If you run test.saw, it will typecheck without issue:

$ llvm-as-10 test.ll -o test.bc
$ ../Haskell/saw-script/bin/saw test.saw
$ cat test_gen.v

(** Mandatory imports from saw-core-coq *)
From Coq Require Import Lists.List.
From Coq Require Import String.
From Coq Require Import Vectors.Vector.
From CryptolToCoq Require Import SAWCoreScaffolding.
From CryptolToCoq Require Import SAWCoreVectorsAsCoqVectors.
Import VectorNotations.

(** Post-preamble section specified by you *)
From CryptolToCoq Require Import SAWCorePrelude.
From CryptolToCoq Require Import SAWCoreBitvectors.
From CryptolToCoq Require Import SpecMExtra.


(** Code generated by saw-core-coq *)

Module Blah.

Definition __x22D__x22 : SAWCoreVectorsAsCoqVectors.Vec (SAWCoreVectorsAsCoqVectors.bvToNat 64 (intToBv 64 2%Z)) (SAWCoreVectorsAsCoqVectors.Vec 32 Coq.Init.Datatypes.bool) :=
  SAWCorePrelude.genBVVecFromVec 2 (SAWCoreVectorsAsCoqVectors.Vec 32 Coq.Init.Datatypes.bool) [intToBv 32 0x1b%Z; intToBv 32 0x2a%Z] (intToBv 32 0%Z) 64 (intToBv 64 2%Z).

Definition __x22E__x22 : SAWCoreVectorsAsCoqVectors.Vec (SAWCoreVectorsAsCoqVectors.bvToNat 64 (intToBv 64 2%Z)) (SAWCoreVectorsAsCoqVectors.Vec 32 Coq.Init.Datatypes.bool) :=
  __x22D__x22.

Definition f__frame : @Coq.Init.Datatypes.list SpecM.LetRecType :=
  @Coq.Init.Datatypes.cons SpecM.LetRecType (SpecM.LRT_Ret (SAWCoreVectorsAsCoqVectors.Vec 32 Coq.Init.Datatypes.bool)) (@Coq.Init.Datatypes.nil SpecM.LetRecType).

Definition f__bodies : @SpecM.FrameTuple SAWCorePrelude.VoidEv (SAWCorePrelude.pushFunStack f__frame SAWCorePrelude.emptyFunStack) f__frame :=
  pair (@SpecM.RetS SAWCorePrelude.VoidEv (SAWCorePrelude.pushFunStack f__frame SAWCorePrelude.emptyFunStack) (SAWCoreVectorsAsCoqVectors.Vec 32 Coq.Init.Datatypes.bool) (SAWCorePrelude.atBVVec 64 (intToBv 64 2%Z) (SAWCoreVectorsAsCoqVectors.Vec 32 Coq.Init.Datatypes.bool) __x22E__x22 (intToBv 64 0%Z) ltac:(solveUnsafeAssertBVULt))) tt.

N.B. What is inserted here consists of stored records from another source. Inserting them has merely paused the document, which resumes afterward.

-- ==== Sys2Proof/Machine/Core.lean ====
section
/-!
DEFINITION. The machine as the host runs it.
-/

def Sys2Proof.core : Host.Core :=
  { State := Sys2Proof.Machine.State
    Fault := Sys2Proof.Machine.Fault
    Refusal := Sys2Proof.Machine.Refusal
    step := Sys2Proof.Machine.step
    reset := Sys2Proof.Machine.State.reset }
end

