/-- `NothingInFlight` (70_reset_and_hazards.md R683). -/
def NothingInFlight (s : State) : Prop :=
  s.stall = 0 ∧ s.oamDmaPage = none ∧ s.nmiPending = false ∧ s.trapped = false ∧ s.apu.fcPending = none
    ∧ s.apu.pulse1.lc.idle ∧ s.apu.pulse2.lc.idle ∧ s.apu.triangle.lc.idle ∧ s.apu.noise.lc.idle ∧ s.ppu.w = false

/-- `QuietDevices` (70_reset_and_hazards.md R683). -/
def QuietDevices (s : State) : Prop := irqLine s = false ∧ s.ppu.nmiEnabled = false

/-- `LoadedPowerOn(cart, params)` (70_reset_and_hazards.md R683). -/
def LoadedPowerOn (cfg : Params) (h : Vector Byte 16) (prg chr : List Memory) (s : State) : Prop :=
  bootCart cfg h prg chr = .ok s

/-- `ConformanceStart`: `LoadedPowerOn` with `START_PC` = 0xC000, and the state the rule gives: the registers, cycle
7, the PPU at scanline 0 and dot 21 (70_reset_and_hazards.md R683). -/
def ConformanceStart (s : State) : Prop :=
  (∃ cfg h prg chr, cfg.startPc = some 0xC000#16 ∧ LoadedPowerOn cfg h prg chr s) ∧
    s.regs = { a := 0, x := 0, y := 0, s := 0xFD, pc := 0xC000, p := Flags.ofByte 0x24 } ∧ s.cycles = 7 ∧
    s.ppu.scanline = 0 ∧ s.ppu.dot = 21

/-- `VectorStart(regs, mem)` (70_reset_and_hazards.md R683). -/
def VectorStart (pc : Addr) (a x y sp p : Byte) (mem : Memory) (s : State) : Prop :=
  s.cfg.busMode = .flat64k ∧ ∃ s0, s = setVectorState pc a x y sp p mem s0

/-- The core is in flat mode with no stall, no interrupt request, no fault and no trap: what every test vector starts
from (70_reset_and_hazards.md R681). -/
structure FlatReady (s : State) : Prop where
  mode : s.cfg.busMode = .flat64k
  stall : s.stall = 0
  nmi : s.nmiPending = false
  dma : s.oamDmaPage = none
  fault : s.fault = none
  trapped : s.trapped = false
  hung : s.hung = false

/-! ### The invariant -/

/-- A row of the frame buffer: columns rising, below 256. -/
def rowWf (r : List (Nat × BitVec 6)) : Bool := rising r && keysBelow 256 r

/-- The frame buffer's canonical form: lines rising, below 240, and every row's columns (10_state.md R85). -/
def Frame.wf (f : Frame) : Bool := rising f && keysBelow 240 f && f.all fun l => rowWf l.2

/-- The PPU's part of the invariant: the memories' canonical form and the ranges of 10_state.md R75, R77, R83, R85. -/
structure Ppu.Inv (p : Ppu) : Prop where
  dot : p.dot ≤ 340
  scanline : p.scanline ≤ 261
  fineX : p.x.toNat < 8
  sprites : p.spr.length ≤ 8
  oam : Memory.wf 256 p.oam = true
  vram : Memory.wf 2048 p.vram = true
  palette : Memory.wf 32 p.palette = true
  frame : p.frame.wf = true

/-- The APU's part: the ranges of 10_state.md R90, R93, R94. -/
structure Apu.Inv (cfg : Params) (a : Apu) : Prop where
  fc : a.fc < (a.offsets cfg).o4
  lfsr : a.noise.lfsr ≠ 0
  bitsLeft : 1 ≤ a.dmc.bitsLeft.toNat ∧ a.dmc.bitsLeft.toNat ≤ 8
  curAddr : 0x8000 ≤ a.dmc.curAddr.toNat

/-- The cartridge's part: the memories' canonical form and the range of the MMC1 counter (10_state.md R100, R101). -/
structure Cart.Inv (c : Cart) : Prop where
  pages : 0 < c.nPrg
  prg : Memory.wf (0x4000 * c.nPrg) c.prg = true
  chr : Memory.wf (0x2000 * c.nChr) c.chr = true
  chrRam : Memory.wf 8192 c.chrRam = true
  count : ∀ r, c.mapper = .shiftRegister r → r.count ≤ 4
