-- ==== Sys2Proof/Certificates/Slice0/Obligations.lean ====
section
/-!
DEFINITION. The statements for the provers, in the order of OBLIGATIONS.json but for O4, O5, O6 and O8, which stand with
the PPU and the APU: encoding, operands, instructions, the step and its interrupts, reset and host, memory and devices.
-/

open Sys2Proof Sys2Proof.Machine

/-! ### Encoding -/

/-- Every instruction is read back from its encoding, whatever follows it (30_encoding.md R200 to R204). -/
def Obligations.EncodeThenDecode : Prop :=
  ∀ (i : Instr) (rest : List Byte), i.wellFormed = true → decode (encode i ++ rest) = .ok (i, rest)

/-- What the decoder accepts is the encoding of what it reads (30_encoding.md R200, R203). -/
def Obligations.DecodeThenEncode : Prop :=
  ∀ (i : Instr) (bs rest : List Byte), decode bs = .ok (i, rest) → i.wellFormed = true ∧ bs = encode i ++ rest

/-- Every opcode value decodes, and the decoder refuses a string only where bytes are missing; of the 256 values 151
are official, 80 undocumented, 12 JAM and 13 slots; the operand bytes of an instruction are its mode's; and words
written out from the opcode map and the formats decode to what they stand for (30_encoding.md R200, R202 to R204,
R209, R212). Own to the spec, by its marks: R209 (derived). -/
def Obligations.DecoderTotal : Prop :=
  decode [] = .error .noBytes ∧
  (∀ (op : Byte) (bs : List Byte),
    if bs.length < (opcodeCell op).operandBytes then decode (op :: bs) = .error (.missingOperand op)
    else ∃ i, decode (op :: bs) = .ok (i, bs.drop (opcodeCell op).operandBytes) ∧ i.opcode = op) ∧
  (let map := (List.range 256).map fun n => (opcodeCell (BitVec.ofNat 8 n)).instr 0 0
   (map.filter fun i => i.official).length = 151 ∧
     (map.filter fun i => !i.official && i.mnemonic != .JAM && !i.optional && !i.unstable).length = 80 ∧
     (map.filter fun i => i.mnemonic == .JAM).length = 12 ∧
     (map.filter fun i => i.optional || i.unstable).length = 13) ∧
  (∀ i : Instr, i.operandBytes = operandBytesOf (instrOperand i) ∧
    encode i = i.opcode :: operandBytesOf (instrOperand i)) ∧
  decode [0xA9, 0x10] = .ok (.ldaImm 0x10, []) ∧ decode [0x9D, 0x34, 0x12] = .ok (.staAbx 0x1234, []) ∧
    decode [0x71, 0x20] = .ok (.adcIzy 0x20, []) ∧ decode [0xE0, 0x05] = .ok (.cpxImm 0x05, []) ∧
    decode [0x0A] = .ok (.aslAcc, []) ∧ decode [0x6C, 0xFF, 0x02] = .ok (.jmpInd 0x02FF, []) ∧
    decode [0xD0, 0xFE] = .ok (.bneRel 0xFE, []) ∧ decode [0x48] = .ok (.pha, []) ∧
    decode [0xA7, 0x10] = .ok (.laxZp 0x10, []) ∧ decode [0x02] = .ok (.jam02, [])

/-! ### Operands -/

/-- The effective address of every mode is the number its rule computes, with zero-page sums and pointers wrapping in
page 0, and the address cycles disturb nothing. Where RAM, cartridge RAM or PRG ROM answers there, a read-class
operand is the byte stored when the instruction executes (40_addressing_modes.md R244 to R252, R254; 20_memory.md
R160, R180). -/
def Obligations.EffectiveAddressValue : Prop :=
  (∀ (cls : AccessClass) (m : EaMode) (s : State),
    (effectiveAddress cls m s).1.toNat = specAddress s m ∧ (effectiveAddress cls m s).2.regs = s.regs ∧
      Undisturbed s (effectiveAddress cls m s).2) ∧
  ∀ (m : EaMode) (s : State) (v : Byte),
    storedByte s (BitVec.ofNat 16 (specAddress s m)) = some v → (readOperand m s).1 = v

/-! ### Instructions -/

/-- LDA, LDX, LDY and LAX complete: the register takes the operand, N and Z describe it (41_load_store_transfer.md
R280 to R282, 46_undocumented.md R380). -/
def Obligations.LoadInstructions : Prop :=
  ∀ i : Instr,
    (i.mnemonic = .LDA → ReadCompletes i fun m r => setA m r) ∧
    (i.mnemonic = .LDX → ReadCompletes i fun m r => { r with x := m, p := nz m r.p }) ∧
    (i.mnemonic = .LDY → ReadCompletes i fun m r => { r with y := m, p := nz m r.p }) ∧
    (i.mnemonic = .LAX → ReadCompletes i fun m r => { r with a := m, x := m, p := nz m r.p })

/-- STA, STX, STY and SAX complete: the value is stored at the effective address, registers and flags are kept
(41_load_store_transfer.md R283 to R285, 46_undocumented.md R381). -/
def Obligations.StoreInstructions : Prop :=
  ∀ i : Instr,
    (i.mnemonic = .STA → WriteCompletes i fun r => r.a) ∧ (i.mnemonic = .STX → WriteCompletes i fun r => r.x) ∧
    (i.mnemonic = .STY → WriteCompletes i fun r => r.y) ∧ (i.mnemonic = .SAX → WriteCompletes i fun r => r.a &&& r.x)

/-- The six transfers complete; TXS alone writes no flag (41_load_store_transfer.md R286 to R291). -/
def Obligations.TransferInstructions : Prop :=
  RegisterCompletes .tax (fun r => { r with x := r.a, p := nz r.a r.p }) ∧
  RegisterCompletes .tay (fun r => { r with y := r.a, p := nz r.a r.p }) ∧
  RegisterCompletes .txa (fun r => setA r.x r) ∧ RegisterCompletes .tya (fun r => setA r.y r) ∧
  RegisterCompletes .tsx (fun r => { r with x := r.s, p := nz r.s r.p }) ∧
  RegisterCompletes .txs (fun r => { r with s := r.x })

/-- ADC and SBC (with its undocumented copy) complete with the exact sum and difference, carry, borrow and signed
overflow, whatever D is (42_arithmetic_logic.md R300 to R303, 46_undocumented.md R382). Own to the spec, by its marks:
R301 (D5). -/
def Obligations.AddSubtract : Prop :=
  ∀ i : Instr, (i.mnemonic = .ADC → ReadCompletes i addRegs) ∧ (i.mnemonic = .SBC → ReadCompletes i subRegs)

/-- AND, ORA, EOR, CMP, CPX, CPY and BIT complete; the last four change flags only, and a compare keeps V
(42_arithmetic_logic.md R304 to R310). -/
def Obligations.LogicAndCompare : Prop :=
  ∀ i : Instr,
    (i.mnemonic = .AND → ReadCompletes i fun m r => setA (r.a &&& m) r) ∧
    (i.mnemonic = .ORA → ReadCompletes i fun m r => setA (r.a ||| m) r) ∧
    (i.mnemonic = .EOR → ReadCompletes i fun m r => setA (r.a ^^^ m) r) ∧
    (i.mnemonic = .CMP → ReadCompletes i fun m r => { r with p := cmpFlags r.a m r.p }) ∧
    (i.mnemonic = .CPX → ReadCompletes i fun m r => { r with p := cmpFlags r.x m r.p }) ∧
    (i.mnemonic = .CPY → ReadCompletes i fun m r => { r with p := cmpFlags r.y m r.p }) ∧
    (i.mnemonic = .BIT → ReadCompletes i fun m r =>
      { r with p := { r.p with
          n := topBit m
          v := decide (64 ≤ m.toNat % 128)
          z := decide ((r.a &&& m).toNat = 0) } })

Definition f : @SpecM.SpecM SAWCorePrelude.VoidEv SAWCorePrelude.emptyFunStack (SAWCoreVectorsAsCoqVectors.Vec 32 Coq.Init.Datatypes.bool) :=
  @SpecM.MultiFixS SAWCorePrelude.VoidEv SAWCorePrelude.emptyFunStack f__frame f__bodies (@SpecM.mkFrameCall f__frame 0).

End Blah.

Now, let's change the definition of @E to index into the second element of D instead of the first:

-@E = global i32* getelementptr inbounds ([2 x i32], [2 x i32]* @D, i64 0, i64 0)
+@E = global i32* getelementptr inbounds ([2 x i32], [2 x i32]* @D, i64 0, i64 1)

Now, if you run SAW, the resulting test_gen.v file will have a type error!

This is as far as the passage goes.